Task objective - In the records that come next, find every line with "leftFirst". Return those lines.

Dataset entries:
════

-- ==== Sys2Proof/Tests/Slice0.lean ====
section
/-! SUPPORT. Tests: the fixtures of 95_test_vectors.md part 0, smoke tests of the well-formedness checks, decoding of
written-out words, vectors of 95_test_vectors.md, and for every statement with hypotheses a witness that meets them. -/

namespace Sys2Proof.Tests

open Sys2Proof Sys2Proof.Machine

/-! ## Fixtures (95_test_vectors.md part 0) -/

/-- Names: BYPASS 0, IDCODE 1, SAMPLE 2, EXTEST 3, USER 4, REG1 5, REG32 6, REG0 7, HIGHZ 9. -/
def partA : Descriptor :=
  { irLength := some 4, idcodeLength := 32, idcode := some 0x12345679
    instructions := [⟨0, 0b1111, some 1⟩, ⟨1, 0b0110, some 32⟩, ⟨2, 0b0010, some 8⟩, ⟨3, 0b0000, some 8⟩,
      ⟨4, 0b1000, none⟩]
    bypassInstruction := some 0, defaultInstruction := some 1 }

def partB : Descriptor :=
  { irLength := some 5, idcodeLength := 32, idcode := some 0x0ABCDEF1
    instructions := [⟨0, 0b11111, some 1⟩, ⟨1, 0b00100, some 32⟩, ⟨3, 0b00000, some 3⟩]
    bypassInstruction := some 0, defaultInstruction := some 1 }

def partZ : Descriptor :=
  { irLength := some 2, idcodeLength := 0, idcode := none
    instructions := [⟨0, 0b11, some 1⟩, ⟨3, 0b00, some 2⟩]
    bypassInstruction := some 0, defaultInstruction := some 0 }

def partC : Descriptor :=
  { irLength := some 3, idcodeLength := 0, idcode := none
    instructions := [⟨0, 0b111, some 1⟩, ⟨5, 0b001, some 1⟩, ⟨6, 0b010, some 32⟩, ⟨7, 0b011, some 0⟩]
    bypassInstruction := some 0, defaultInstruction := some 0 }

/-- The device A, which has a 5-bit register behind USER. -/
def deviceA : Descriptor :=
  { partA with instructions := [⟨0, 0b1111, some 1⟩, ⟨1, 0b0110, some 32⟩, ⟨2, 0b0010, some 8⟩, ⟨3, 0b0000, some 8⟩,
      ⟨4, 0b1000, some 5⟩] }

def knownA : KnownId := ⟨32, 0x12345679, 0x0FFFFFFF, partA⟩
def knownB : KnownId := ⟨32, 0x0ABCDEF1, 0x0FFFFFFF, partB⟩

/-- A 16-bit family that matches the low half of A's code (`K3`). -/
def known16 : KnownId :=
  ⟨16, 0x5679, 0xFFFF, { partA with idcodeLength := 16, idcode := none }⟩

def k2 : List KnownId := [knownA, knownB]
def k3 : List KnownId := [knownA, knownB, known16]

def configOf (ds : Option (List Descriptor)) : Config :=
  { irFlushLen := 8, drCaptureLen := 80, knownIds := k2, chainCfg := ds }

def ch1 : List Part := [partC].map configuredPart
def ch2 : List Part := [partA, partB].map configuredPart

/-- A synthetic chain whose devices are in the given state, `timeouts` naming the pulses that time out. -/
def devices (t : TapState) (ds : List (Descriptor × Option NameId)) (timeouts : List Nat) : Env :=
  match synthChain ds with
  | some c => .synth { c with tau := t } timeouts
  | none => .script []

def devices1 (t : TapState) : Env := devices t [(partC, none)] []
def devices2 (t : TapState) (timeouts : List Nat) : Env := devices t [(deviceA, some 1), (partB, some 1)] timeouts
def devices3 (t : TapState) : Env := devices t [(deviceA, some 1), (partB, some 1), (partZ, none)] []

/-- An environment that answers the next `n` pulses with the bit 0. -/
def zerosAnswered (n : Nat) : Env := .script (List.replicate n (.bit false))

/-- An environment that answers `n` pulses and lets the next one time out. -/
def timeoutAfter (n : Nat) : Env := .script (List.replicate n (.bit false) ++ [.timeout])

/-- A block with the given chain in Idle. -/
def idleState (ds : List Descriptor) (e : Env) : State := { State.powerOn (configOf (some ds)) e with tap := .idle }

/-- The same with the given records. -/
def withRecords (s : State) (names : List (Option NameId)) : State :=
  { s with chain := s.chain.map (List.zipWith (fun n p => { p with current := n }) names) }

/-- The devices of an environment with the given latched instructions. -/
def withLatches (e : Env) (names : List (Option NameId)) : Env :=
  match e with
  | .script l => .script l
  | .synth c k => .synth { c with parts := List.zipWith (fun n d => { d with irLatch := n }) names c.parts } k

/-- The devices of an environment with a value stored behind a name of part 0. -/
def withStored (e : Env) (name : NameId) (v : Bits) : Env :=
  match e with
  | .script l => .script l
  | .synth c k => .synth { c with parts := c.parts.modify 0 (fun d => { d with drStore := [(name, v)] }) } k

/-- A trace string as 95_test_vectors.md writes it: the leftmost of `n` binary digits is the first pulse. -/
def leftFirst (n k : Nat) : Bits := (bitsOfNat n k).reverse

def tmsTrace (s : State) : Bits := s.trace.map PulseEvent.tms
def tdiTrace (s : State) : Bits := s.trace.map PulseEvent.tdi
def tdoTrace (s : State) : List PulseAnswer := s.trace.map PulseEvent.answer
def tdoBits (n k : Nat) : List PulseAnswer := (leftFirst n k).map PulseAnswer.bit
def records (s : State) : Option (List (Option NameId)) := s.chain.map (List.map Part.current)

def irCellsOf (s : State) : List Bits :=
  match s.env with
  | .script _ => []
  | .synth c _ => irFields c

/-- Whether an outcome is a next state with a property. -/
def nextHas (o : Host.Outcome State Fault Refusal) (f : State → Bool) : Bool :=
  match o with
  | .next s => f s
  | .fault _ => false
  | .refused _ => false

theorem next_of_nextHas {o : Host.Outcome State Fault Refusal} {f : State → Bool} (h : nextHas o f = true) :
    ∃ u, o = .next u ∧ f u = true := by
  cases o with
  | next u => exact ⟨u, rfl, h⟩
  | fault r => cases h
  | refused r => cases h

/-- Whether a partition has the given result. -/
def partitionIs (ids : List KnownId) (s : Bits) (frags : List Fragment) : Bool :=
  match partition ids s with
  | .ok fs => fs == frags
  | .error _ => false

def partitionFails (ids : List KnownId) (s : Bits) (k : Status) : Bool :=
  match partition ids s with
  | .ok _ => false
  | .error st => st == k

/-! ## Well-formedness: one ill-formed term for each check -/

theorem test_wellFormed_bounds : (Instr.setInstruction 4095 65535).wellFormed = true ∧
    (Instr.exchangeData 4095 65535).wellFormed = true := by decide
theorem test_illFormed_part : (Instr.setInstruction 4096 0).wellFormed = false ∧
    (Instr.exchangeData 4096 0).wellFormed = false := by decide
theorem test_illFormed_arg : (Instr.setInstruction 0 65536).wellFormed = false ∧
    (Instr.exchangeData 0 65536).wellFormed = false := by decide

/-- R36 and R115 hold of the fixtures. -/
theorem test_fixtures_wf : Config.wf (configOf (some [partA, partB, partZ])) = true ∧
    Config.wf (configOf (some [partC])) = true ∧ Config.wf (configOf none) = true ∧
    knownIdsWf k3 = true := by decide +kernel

════

Exercise solution -
def leftFirst (n k : Nat) : Bits := (bitsOfNat n k).reverse
def tdoBits (n k : Nat) : List PulseAnswer := (leftFirst n k).map PulseAnswer.bit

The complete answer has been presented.